● What is expected: Take the data below and extract the lines from the one with "49_system.md R405. -/" to the one with "def execRmp (rA", inclusive, exactly as written.

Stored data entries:
↓

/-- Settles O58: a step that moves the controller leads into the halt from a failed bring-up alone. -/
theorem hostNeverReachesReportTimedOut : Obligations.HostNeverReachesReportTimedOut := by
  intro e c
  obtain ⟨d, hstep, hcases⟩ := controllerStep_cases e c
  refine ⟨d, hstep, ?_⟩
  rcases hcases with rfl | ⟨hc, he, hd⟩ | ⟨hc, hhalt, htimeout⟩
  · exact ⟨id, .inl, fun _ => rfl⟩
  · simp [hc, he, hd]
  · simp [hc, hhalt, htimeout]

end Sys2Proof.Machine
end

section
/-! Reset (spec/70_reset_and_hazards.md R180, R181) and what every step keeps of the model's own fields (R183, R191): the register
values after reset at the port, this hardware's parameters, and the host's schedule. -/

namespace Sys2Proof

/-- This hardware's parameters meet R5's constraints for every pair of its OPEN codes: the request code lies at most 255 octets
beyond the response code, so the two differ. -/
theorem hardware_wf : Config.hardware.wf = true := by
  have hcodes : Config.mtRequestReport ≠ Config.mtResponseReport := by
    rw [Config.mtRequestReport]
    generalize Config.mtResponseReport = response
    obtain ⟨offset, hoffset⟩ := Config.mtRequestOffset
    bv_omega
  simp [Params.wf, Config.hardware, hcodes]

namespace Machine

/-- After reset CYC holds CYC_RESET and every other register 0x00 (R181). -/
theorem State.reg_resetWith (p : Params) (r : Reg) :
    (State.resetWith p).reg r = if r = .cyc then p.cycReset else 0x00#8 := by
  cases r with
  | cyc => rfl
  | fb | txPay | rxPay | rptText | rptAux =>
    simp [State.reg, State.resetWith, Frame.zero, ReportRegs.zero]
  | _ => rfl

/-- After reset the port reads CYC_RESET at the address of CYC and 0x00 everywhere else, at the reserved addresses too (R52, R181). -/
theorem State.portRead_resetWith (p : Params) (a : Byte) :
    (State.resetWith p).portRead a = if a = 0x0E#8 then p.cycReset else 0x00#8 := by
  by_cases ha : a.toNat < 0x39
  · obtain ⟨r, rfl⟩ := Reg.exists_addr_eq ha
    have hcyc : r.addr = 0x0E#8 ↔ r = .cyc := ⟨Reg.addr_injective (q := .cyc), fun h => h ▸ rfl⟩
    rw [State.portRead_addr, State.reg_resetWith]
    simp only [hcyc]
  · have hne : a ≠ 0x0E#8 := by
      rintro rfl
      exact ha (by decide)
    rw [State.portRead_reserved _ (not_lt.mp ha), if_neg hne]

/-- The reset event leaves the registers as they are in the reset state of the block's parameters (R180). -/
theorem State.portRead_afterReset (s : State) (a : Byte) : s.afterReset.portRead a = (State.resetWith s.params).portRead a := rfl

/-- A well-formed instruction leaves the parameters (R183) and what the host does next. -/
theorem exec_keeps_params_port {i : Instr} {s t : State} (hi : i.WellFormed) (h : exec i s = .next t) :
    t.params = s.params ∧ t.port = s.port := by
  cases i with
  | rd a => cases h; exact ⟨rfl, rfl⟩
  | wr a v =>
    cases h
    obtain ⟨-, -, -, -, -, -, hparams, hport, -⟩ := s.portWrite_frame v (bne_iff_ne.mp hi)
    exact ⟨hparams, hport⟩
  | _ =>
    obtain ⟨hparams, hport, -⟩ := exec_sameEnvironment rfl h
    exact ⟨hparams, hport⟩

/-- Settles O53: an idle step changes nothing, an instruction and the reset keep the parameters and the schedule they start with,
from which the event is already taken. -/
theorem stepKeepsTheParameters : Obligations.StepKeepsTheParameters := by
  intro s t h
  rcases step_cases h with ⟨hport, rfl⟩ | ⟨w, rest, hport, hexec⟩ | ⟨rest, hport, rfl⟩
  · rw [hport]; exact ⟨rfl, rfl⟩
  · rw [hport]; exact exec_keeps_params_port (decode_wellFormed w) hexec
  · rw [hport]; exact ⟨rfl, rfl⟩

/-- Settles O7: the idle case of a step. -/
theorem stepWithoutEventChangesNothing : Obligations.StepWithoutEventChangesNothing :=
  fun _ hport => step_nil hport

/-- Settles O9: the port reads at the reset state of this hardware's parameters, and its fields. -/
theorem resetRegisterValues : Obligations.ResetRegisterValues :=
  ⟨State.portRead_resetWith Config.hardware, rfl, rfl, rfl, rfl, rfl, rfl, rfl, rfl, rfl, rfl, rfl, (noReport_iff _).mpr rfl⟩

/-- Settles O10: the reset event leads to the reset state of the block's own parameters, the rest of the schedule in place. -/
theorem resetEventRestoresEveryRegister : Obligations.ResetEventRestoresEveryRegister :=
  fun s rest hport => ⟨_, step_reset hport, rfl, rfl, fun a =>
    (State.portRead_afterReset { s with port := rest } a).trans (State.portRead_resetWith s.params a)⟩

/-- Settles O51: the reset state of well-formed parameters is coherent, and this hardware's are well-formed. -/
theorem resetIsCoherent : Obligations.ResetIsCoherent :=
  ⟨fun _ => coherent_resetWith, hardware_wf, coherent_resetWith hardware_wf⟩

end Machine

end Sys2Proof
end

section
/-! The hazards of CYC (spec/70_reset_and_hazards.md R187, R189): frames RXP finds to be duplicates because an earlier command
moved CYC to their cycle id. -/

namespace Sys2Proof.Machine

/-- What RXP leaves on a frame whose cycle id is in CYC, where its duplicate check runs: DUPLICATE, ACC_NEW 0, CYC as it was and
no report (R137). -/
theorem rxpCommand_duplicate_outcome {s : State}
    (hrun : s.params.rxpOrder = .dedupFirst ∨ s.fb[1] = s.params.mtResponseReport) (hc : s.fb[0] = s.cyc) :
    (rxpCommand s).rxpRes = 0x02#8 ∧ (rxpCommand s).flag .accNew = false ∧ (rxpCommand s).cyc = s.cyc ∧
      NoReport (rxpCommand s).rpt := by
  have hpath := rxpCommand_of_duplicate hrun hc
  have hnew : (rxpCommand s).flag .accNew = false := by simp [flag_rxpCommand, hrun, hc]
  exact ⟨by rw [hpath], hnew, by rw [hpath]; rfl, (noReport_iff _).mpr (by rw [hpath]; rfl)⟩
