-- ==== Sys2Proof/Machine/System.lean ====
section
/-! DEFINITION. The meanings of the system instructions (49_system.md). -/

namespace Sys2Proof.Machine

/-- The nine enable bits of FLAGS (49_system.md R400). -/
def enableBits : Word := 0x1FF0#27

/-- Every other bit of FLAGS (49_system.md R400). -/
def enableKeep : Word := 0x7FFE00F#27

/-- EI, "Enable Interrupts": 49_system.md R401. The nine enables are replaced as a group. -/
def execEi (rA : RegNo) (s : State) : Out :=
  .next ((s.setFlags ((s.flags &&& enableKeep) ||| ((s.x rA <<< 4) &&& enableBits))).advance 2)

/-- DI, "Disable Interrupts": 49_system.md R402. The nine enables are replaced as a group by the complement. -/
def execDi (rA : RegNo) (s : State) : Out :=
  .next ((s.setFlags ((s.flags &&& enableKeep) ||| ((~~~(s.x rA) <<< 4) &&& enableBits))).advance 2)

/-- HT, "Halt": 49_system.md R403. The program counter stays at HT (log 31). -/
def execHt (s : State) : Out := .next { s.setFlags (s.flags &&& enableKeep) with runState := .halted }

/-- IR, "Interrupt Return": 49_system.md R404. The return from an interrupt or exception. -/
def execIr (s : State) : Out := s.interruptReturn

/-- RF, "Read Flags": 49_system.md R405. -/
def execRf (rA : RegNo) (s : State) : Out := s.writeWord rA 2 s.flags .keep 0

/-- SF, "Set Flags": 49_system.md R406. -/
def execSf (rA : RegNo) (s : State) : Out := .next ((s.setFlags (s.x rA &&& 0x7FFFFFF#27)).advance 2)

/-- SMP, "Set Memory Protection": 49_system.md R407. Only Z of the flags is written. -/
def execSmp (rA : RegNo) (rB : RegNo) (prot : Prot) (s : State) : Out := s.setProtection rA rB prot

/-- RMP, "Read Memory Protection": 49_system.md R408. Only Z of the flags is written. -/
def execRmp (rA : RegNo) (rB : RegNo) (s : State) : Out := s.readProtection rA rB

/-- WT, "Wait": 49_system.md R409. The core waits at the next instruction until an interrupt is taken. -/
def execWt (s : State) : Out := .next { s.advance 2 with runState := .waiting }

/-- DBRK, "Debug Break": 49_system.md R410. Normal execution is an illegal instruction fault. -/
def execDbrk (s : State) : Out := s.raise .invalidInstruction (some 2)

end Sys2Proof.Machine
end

↑

● Written reply:
/-- RF, "Read Flags": 49_system.md R405. -/
def execRf (rA : RegNo) (s : State) : Out := s.writeWord rA 2 s.flags .keep 0

/-- SF, "Set Flags": 49_system.md R406. -/
def execSf (rA : RegNo) (s : State) : Out := .next ((s.setFlags (s.x rA &&& 0x7FFFFFF#27)).advance 2)

/-- SMP, "Set Memory Protection": 49_system.md R407. Only Z of the flags is written. -/
def execSmp (rA : RegNo) (rB : RegNo) (prot : Prot) (s : State) : Out := s.setProtection rA rB prot

/-- RMP, "Read Memory Protection": 49_system.md R408. Only Z of the flags is written. -/
def execRmp (rA : RegNo) (rB : RegNo) (s : State) : Out := s.readProtection rA rB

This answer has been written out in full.